*Introduction and index of this series is here*.

In the previous post, I talked about concept
of SIMD, structure-of-arrays layout, and one (not good) approach of “let’s use SSE for `float3`

struct”.
Just rearranging our sphere data into SoA layout for
`HitSpheres`

function
gave a nice speed boost. Now that the data is all nice let’s try to use actual SSE SIMD code for that.

Note: I don’t have much experience with SIMD; this is a learning exercise for me too.
Things I do might be totally stupid. You’ve been warned!

### SIMD helpers

At least right now while I don’t have much experience, I do find SSE intrinsic functions “a bit”
(mildly said) unreadable and scary looking. Too many underscores, too cryptic names, and overall half of instructions
I’m sure (I hope?) makes total sense from hardware perspective, but not so much from a “typical programmer”
perspective.

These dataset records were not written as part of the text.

-- ==== Sys2Proof/Machine/Cfb.lean ====
section
/-! DEFINITION. CFB commands (44_cfb.md). -/

namespace Sys2Proof.Machine

/-- ENC.CFB (R211). -/
def execEncCfb (len : Nat) (s : State) : Host.Outcome State Fault Refusal :=
  .next (s.runData .enc .cfb len (s.streamSeg .cfb .encrypt len))

/-- DEC.CFB (R212). -/
def execDecCfb (len : Nat) (s : State) : Host.Outcome State Fault Refusal :=
  .next (s.runData .dec .cfb len (s.streamSeg .cfb .decrypt len))

end Sys2Proof.Machine
end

Or maybe that’s just me.

Anyway, I added a tiny `float4`

struct & helpers
to help my eyes a bit. So that I can write `float4`

and get the `__m128`

underneath, or likewise, just “add”
two float4s and have that turn into an `_mm_add_ps`

, and so on.

### HitSpheres with SSE

Without further ado, my `HitSpheres`

function with SSE **implementation is here**.
It’s very likely that it has some, *errr*, “not very efficient” things in there, please do let me know!

SSE version comes out at ~100 lines, compared with ~40 lines for C++ one.
So it’s quite a bit more verbose, and somewhat less readable (for me right now…), but not terribly
cryptic. Here’s what it does, step by step, with some non-essential parts skipped.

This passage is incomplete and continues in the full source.